Sure, but my point is, when most things have lifetimes tied to the same arena, this becomes a almost a no-op. Both in the sense of, you are not really checking much (as Ayn Rand said, 'a is 'a), and you're paying a lot in terms of typing stuff into the program, and waiting around for the compiler to be not usefully checking all these things that are the same. Refactoring a program so that most things' lifetimes are the same does not feel to me like it's in the spirit of Rust, because then why have all these complicated systems, but maybe you feel that it is.
There is a bit of a different story when you are heavily using threads, because you want those threads to have allocators that are totally decoupled from each other (because otherwise waiting on the allocator becomes a huge source of inefficiency). So then there are more lifetimes. But here I am not convinced about the Rust story either, because here too I think there are simpler things to do that give you 95% of the benefit and are much lower-friction.
(And I will admit here that "Rust doesn't allow you to X", as I said originally, is not an accurate statement objectively. Attempting to rephrase that objection to be better, I would say, by the time you are doing all this stuff, you are outside the gamut that Rust was designed for, so by doing that program in Rust you are taking a lot of friction, but not getting the benefit given to someone who stays inside that gamut, so, it seems like a bad idea.)
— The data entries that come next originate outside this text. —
-- ==== Sys2Proof/Machine/Clock.lean ====
section
/-! DEFINITION. The phase accumulator: the Clock's micro-operations (40_clock.md R100 to R110). -/

namespace Sys2Proof.Machine

/-- `wrap1(x) = x - floor(x)` (40_clock.md R102). -/
def wrap1 (x : Num) : Num := x - (⌊x⌋ : Num)

/-- `Clock.set_freq` (40_clock.md R101). -/
def Clock.setFreq (c : Clock) (freqHz sampleRate : Num) : Clock := { c with phaseInc := freqHz / sampleRate }

/-- `Clock.wrap` (40_clock.md R103). -/
def Clock.wrap (c : Clock) : Clock := { c with mcounter := wrap1 c.mcounter }

/-- `Clock.advance_wrap` (40_clock.md R104). -/
def Clock.advanceWrap (c : Clock) (interval : Num) : Clock :=
  { c with mcounter := wrap1 (c.mcounter + interval * c.phaseInc) }

/-- The sign rule of a one-shot offset: added for a forward phase, subtracted for a backward one, ignored and not
recorded when the clock stands still (40_clock.md R105). -/
def Clock.foldOffset (c : Clock) (offset : Num) : Clock :=
  if 0 < c.phaseInc then { c with mcounter := c.mcounter + offset, phaseOffset := c.phaseOffset + offset }
  else if c.phaseInc < 0 then { c with mcounter := c.mcounter - offset, phaseOffset := c.phaseOffset + offset }
  else c

/-- `Clock.add_phase_offset` (40_clock.md R105). -/
def Clock.addPhaseOffset (c : Clock) (offset : Num) (wrap : Bool) : Clock :=
  if wrap then (c.foldOffset offset).wrap else c.foldOffset offset

/-- The phase without the recorded offset, before the wrap of `remove_phase_offset` (40_clock.md R107). -/
def Clock.unfolded (c : Clock) : Num :=
  if 0 < c.phaseInc then c.mcounter - c.phaseOffset
  else if c.phaseInc < 0 then c.mcounter + c.phaseOffset
  else c.mcounter

/-- `Clock.remove_phase_offset` (40_clock.md R107). -/
def Clock.removePhaseOffset (c : Clock) : Clock :=
  { c with mcounter := wrap1 c.unfolded, phaseOffset := 0 }

/-- `Clock.reset`, which keeps the frequency (40_clock.md R108). -/
def Clock.restart (c : Clock) : Clock := { c with mcounter := 0, phaseOffset := 0, freqOffset := 0 }

end Sys2Proof.Machine
end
> Refactoring a program so that most things' lifetimes are the same does not feel to me like it's in the spirit of Rust, because then why have all these complicated systems, but maybe you feel that it is.
I think a common sentiment among Rust programmers would instead phrase this as, "the complicated system we designed to find bugs keeps yelling at us when we have lots of crazy lifetimes flying around, so presumably designs that avoid them might be better."
In this sense, even for someone who doesn't feel the borrow checker is worth it in their compiler, this can just be taken as a general justification for designs in any language that have simpler lifetime patterns. If they're easier to prove correct with static analysis, maybe they're easier to keep correct by hand.
Now, there's a good argument to be had about safe and unsafe, how much you need, in what proportion, and in what kinds of programs... but when you say things like "C allows you to do bulk memory operations, Rust does not" and ask about the borrow checker when talking about allocators, to someone who is familiar with Rust's details, it seems like you are misinformed somehow, which makes it really hard to engage constructively with what you're saying.